Outros apontaram requisitos procedimentais excessivamente detalhados de departamentos superiores.

Um funcionário de vila mencionou disputas que anteriormente podiam ser resolvidas por mediação informal e comunicação direta, mas agora frequentemente exigiam papelada extensa, uploads digitais e documentação completa em áudio e vídeo.

Os procedimentos de conformidade podem levar mais tempo do que a própria mediação, disse o funcionário, acrescentando que quadros mais velhos às vezes tinham que trazer colegas mais jovens simplesmente para lidar com as tarefas exigidas baseadas em smartphone.

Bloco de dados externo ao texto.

/-! The lists of the claims, which go by mnemonic, are those of the effects. -/

theorem writesA_eq_effect (i : Instr) : writesA i = (effectOf i).writesA := by cases i <;> rfl
theorem writesX_eq_effect (i : Instr) : writesX i = (effectOf i).writesX := by cases i <;> rfl
theorem writesY_eq_effect (i : Instr) : writesY i = (effectOf i).writesY := by cases i <;> rfl
theorem writesSp_eq_effect (i : Instr) : writesSp i = (effectOf i).writesSp := by cases i <;> rfl
theorem writesPc_eq_effect (i : Instr) : writesPc i = (effectOf i).writesPc := by cases i <;> rfl

theorem plpOrRti_eq_effect (i : Instr) : isOneOf i [.plp, .rti] = (effectOf i).loadsStatus := by cases i <;> rfl

theorem writesFlag_eq_effect (f : Flag) (i : Instr) :
    writesFlag f i = decide (f ∈ (effectOf i).writtenFlags) := by
  cases f <;> cases i <;> rfl

theorem effectOf_halts_of_ne_brk {i : Instr} (h : i ≠ .brk) : (effectOf i).halts = false := by
  cases i with
  | brk => exact absurd rfl h
  | _ => rfl

theorem effectOf_halts (i : Instr) : (effectOf i).halts = (i.opcode == 0x00#8) := by cases i <;> rfl

/-! The frame of each effect, one field at a time. -/

theorem runEffect_a {e : Effect} (h : e.writesA = false) (s : State) : (runEffect e s).a = s.a := by
  cases e with
  | asl t | lsr t | rol t | ror t =>
    cases t with
    | accumulator => cases h
    | memory m => rfl
  | loadA | adc | sbc | and | ora | eor | pla | txa | tya => cases h
  | _ => simp [runEffect]

theorem runEffect_x {e : Effect} (h : e.writesX = false) (s : State) : (runEffect e s).x = s.x := by
  cases e with
  | loadX | inx | dex | tax | tsx => cases h
  | _ => simp [runEffect]

theorem runEffect_y {e : Effect} (h : e.writesY = false) (s : State) : (runEffect e s).y = s.y := by
  cases e with
  | loadY | iny | dey | tay => cases h
  | _ => simp [runEffect]

theorem runEffect_sp {e : Effect} (h : e.writesSp = false) (s : State) : (runEffect e s).sp = s.sp := by
  cases e with
  | pha | php | pla | plp | jsr | rts | rti | txs => cases h
  | _ => simp [runEffect]

theorem runEffect_pc {e : Effect} (h : e.writesPc = false) (s : State) : (runEffect e s).pc = s.pc := by
  cases e with
  | branch | jump | jumpIndirect | jsr | rts | rti => cases h
  | _ => simp [runEffect]

@[simp] theorem runEffect_halted (e : Effect) (s : State) : (runEffect e s).halted = (e.halts || s.halted) := by
  cases e with
  | brk => rfl
  | _ => simp [runEffect, Effect.halts]

@[simp] theorem runEffect_cycles (e : Effect) (s : State) : (runEffect e s).cycles = s.cycles := by
  cases e <;> simp [runEffect]

@[simp] theorem runEffect_params (e : Effect) (s : State) : (runEffect e s).params = s.params := by
  cases e <;> simp [runEffect]

/-! Bit 5 of P (10_state.md R26). -/

@[simp] theorem State.compare_unusedBit (s : State) (r v : Byte) : (s.compare r v).p[5] = s.p[5] := by
  simp [State.compare]

@[simp] theorem State.bitTest_unusedBit (s : State) (m : Byte) : (s.bitTest m).p[5] = s.p[5] := by
  simp [State.bitTest]

@[simp] theorem State.writeTarget_p (s : State) (t : Target) (v : Byte) : (s.writeTarget t v).p = s.p := by
  cases t <;> rfl

@[simp] theorem shiftTo_unusedBit (t : Target) (b : Bool) (r : Byte) (s : State) :
    (shiftTo t b r s).p[5] = s.p[5] := by
  simp [shiftTo]

/-- Bit 5 of P is kept by every effect but the two that load all of P, and they set it. -/
theorem runEffect_unusedBit (e : Effect) (s : State) : (runEffect e s).p[5] = (e.loadsStatus || s.p[5]) := by
  cases e with
  | loadA | loadX | loadY => simp [runEffect, loadA, loadX, loadY, Effect.loadsStatus]
  | adc | sbc => simp [runEffect, addWithCarry, subtractWithCarry, Effect.loadsStatus]
  | and | ora | eor => simp [runEffect, andWithA, orWithA, xorWithA, setLogic, Effect.loadsStatus]
  | cmp | cpx | cpy => simp [runEffect, compareA, compareX, compareY, Effect.loadsStatus]
  | bit => simp [runEffect, testBits, Effect.loadsStatus]
  | asl | lsr | rol | ror =>
    simp [runEffect, shiftLeft, shiftRight, rotateLeft, rotateRight, Effect.loadsStatus]
  | inc | dec => simp [runEffect, incrementCell, decrementCell, updateCell, Effect.loadsStatus]
  | inx | iny | dex | dey => simp [runEffect, countX, countY, Effect.loadsStatus]
  | _ => simp [runEffect, Effect.loadsStatus]

end Sys2Proof.Machine

namespace Sys2Proof.Claims

open Sys2Proof.Machine

/-! The flags (10_state.md R27, R28). -/

theorem OtherFlagsKept.of_p_eq {w : List Flag} {s t : State} (h : t.p = s.p) : OtherFlagsKept w s t :=
  fun f _ => State.flag_congr h f

theorem OtherFlagsKept.setFlag {w : List Flag} {s t : State} (h : OtherFlagsKept w s t) {f : Flag} (hf : f ∈ w)
    (b : Bool) : OtherFlagsKept w s (t.setFlag f b) := fun g hg =>
  (State.flag_setFlag_other t b fun hfg : f = g => hg (hfg ▸ hf)).trans (h g hg)

theorem OtherFlagsKept.setZN {w : List Flag} {s t : State} (h : OtherFlagsKept w s t) (hz : .zero ∈ w)
    (hn : .negative ∈ w) (v : Byte) : OtherFlagsKept w s (t.setZN v) :=
  (h.setFlag hz _).setFlag hn _

/-- Every effect keeps the flags it does not write. -/
theorem runEffect_otherFlagsKept (e : Effect) (s : State) : OtherFlagsKept e.writtenFlags s (runEffect e s) := by
  cases e with
  | loadA | loadX | loadY | and | ora | eor | inc | dec | inx | iny | dex | dey | pla | tax | txa | tay | tya | tsx =>
    change OtherFlagsKept [.zero, .negative] s _
    exact OtherFlagsKept.setZN (.of_p_eq rfl) (by decide) (by decide) _
  | adc | sbc =>
    change OtherFlagsKept [.carry, .zero, .overflow, .negative] s _
    refine OtherFlagsKept.setZN (t := State.setA _ _) ?_ (by decide) (by decide) _
    exact OtherFlagsKept.setFlag (OtherFlagsKept.setFlag (.of_p_eq rfl) (by decide) _) (by decide) _
  | cmp | cpx | cpy =>
    change OtherFlagsKept [.carry, .zero, .negative] s _
    exact ((OtherFlagsKept.of_p_eq rfl).setFlag (by decide) _).setZN (by decide) (by decide) _
  | asl | lsr | rol | ror =>
    change OtherFlagsKept [.carry, .zero, .negative] s _
    exact ((OtherFlagsKept.of_p_eq (State.writeTarget_p ..)).setFlag (by decide) _).setZN (by decide) (by decide) _
  | bit =>
    change OtherFlagsKept [.zero, .overflow, .negative] s _
    exact (((OtherFlagsKept.of_p_eq rfl).setFlag (by decide) _).setFlag (by decide) _).setFlag (by decide) _
  | plp | rti => exact fun f hf => absurd (by cases f <;> decide) hf
  | setFlag f b => exact (OtherFlagsKept.of_p_eq rfl).setFlag (List.mem_singleton.mpr rfl) b
  | _ => exact .of_p_eq (by simp [runEffect])

end Sys2Proof.Claims

namespace Sys2Proof.Proofs

open Sys2Proof.Machine Sys2Proof.Claims

/-- Settles O23: the effect of an instruction outside a register's list keeps the register. -/
theorem registersChangeOnlyWhereNamed : Obligations.RegistersChangeOnlyWhereNamed := by
  intro i s t h
  obtain rfl := next_eq_effect h
  rw [writesA_eq_effect, writesX_eq_effect, writesY_eq_effect, writesSp_eq_effect]
  exact ⟨fun h => runEffect_a h s, fun h => runEffect_x h s, fun h => runEffect_y h s, fun h => runEffect_sp h s⟩

/-- Settles O24: the effect of an instruction keeps the flags it does not write, and bit 5 of P. -/
theorem flagsChangeOnlyWhereNamed : Obligations.FlagsChangeOnlyWhereNamed := by
  intro i s t h
  obtain rfl := next_eq_effect h
  rw [plpOrRti_eq_effect, runEffect_unusedBit]
  refine ⟨fun f hf => runEffect_otherFlagsKept (effectOf i) s f ?_, fun h => ?_, fun h => ?_⟩
  · rwa [writesFlag_eq_effect, decide_eq_false_iff_not] at hf
  · rw [h, Bool.false_or]
  · rw [h, Bool.true_or]

/-- Settles O26: only a control transfer's effect moves PC, only BRK's sets Halted. -/
theorem controlStateChangesOnlyWhereNamed : Obligations.ControlStateChangesOnlyWhereNamed := by
  intro i s t h
  obtain rfl := next_eq_effect h
  rw [writesPc_eq_effect]
  refine ⟨fun h => runEffect_pc h s, fun h => ?_, runEffect_cycles _ s, runEffect_params _ s⟩
  rw [runEffect_halted, effectOf_halts_of_ne_brk h, Bool.false_or]

/-- Settles O9: the fetch counts one, and no effect counts. -/
theorem everyRunningStepCountsOne : Obligations.EveryRunningStepCountsOne := by
  intro s hs
  exact ⟨_, step_of_running hs, by simp⟩

end Sys2Proof.Proofs

namespace Sys2Proof.Machine

/-- The effect at PC is BRK's exactly on the byte 0x00, when it is in `OPSET`. -/
theorem fetchedEffect_halts_iff (s : State) :
    (fetchedEffect s).halts = true ↔ s.memRead s.pc = 0x00#8 ∧ s.params.omits 0x00#8 = false := by
  cases ho : omittedAtPc s with
  | true =>
    rw [fetchedEffect_of_omitted ho]
    refine ⟨nofun, fun ⟨hop, hkept⟩ => ?_⟩
    rw [omittedAtPc, hop, hkept] at ho
    cases ho
  | false =>
    rw [fetchedEffect_of_kept ho, effectOf_halts, opcode_instrAtPc, beq_iff_eq]
    exact ⟨fun hop => ⟨hop, hop ▸ ho⟩, And.left⟩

Com o tempo, um foco excessivo na conformidade procedimental poderia ofuscar resultados substantivos, alertou a reportagem.

A reportagem também observou a dificuldade de implementar o mecanismo de tolerância a erros, uma estrutura institucional formal introduzida pelo Partido Comunista para proteger funcionários locais, quadros e executivos de empresas estatais de punição política ou de carreira quando suas políticas ou reformas inovadoras e bem-intencionadas falham.

Embora a política tenha sido introduzida para proteger funcionários agindo de boa fé, alguns quadros locais disseram que o medo de reclamações e medidas de responsabilização continuava a desencorajar a iniciativa.

Seja o que for que façamos, a primeira coisa em que pensamos é se isso poderia causar problemas, foi citado um funcionário municipal dizendo na reportagem.

A coleta de dados emergiu como outra fonte de frustração. Funcionários descreveram pedidos frequentes de estatísticas com prazos apertados, às vezes envolvendo informações difíceis de verificar dentro do tempo permitido.

Em resposta, alguns admitiram recorrer a registros desatualizados ou dados fabricados simplesmente para atender aos requisitos de relatório.

A reportagem também disse que um foco excessivo em documentação havia fomentado uma cultura de deixar uma marca, já que alguns funcionários tratavam rastros de papel como uma salvaguarda contra responsabilização.

Mas essa prática, alertou, poderia drenar o moral e esgotar a energia de funcionários locais, que poderiam ficar preocupados em produzir e compilar retroativamente registros para inspeção em vez de focar em trabalho substantivo.

Requisitos para materiais de reunião no nível de base deveriam ser simplificados, e funcionários deveriam ser encorajados a falar sem roteiros preparados, disse um funcionário.

Especialistas citados na reportagem sugeriram linhas mais claras de responsabilidade e uma mudança de avaliações baseadas em processo para avaliações baseadas em resultados.

Eles disseram que mais precisava ser feito para estabelecer critérios mais claros e práticos para aplicar o mecanismo de tolerância a erros, bem como fazer maior uso de estudos de caso e precedentes.

Material de referencia publicado por SCMP.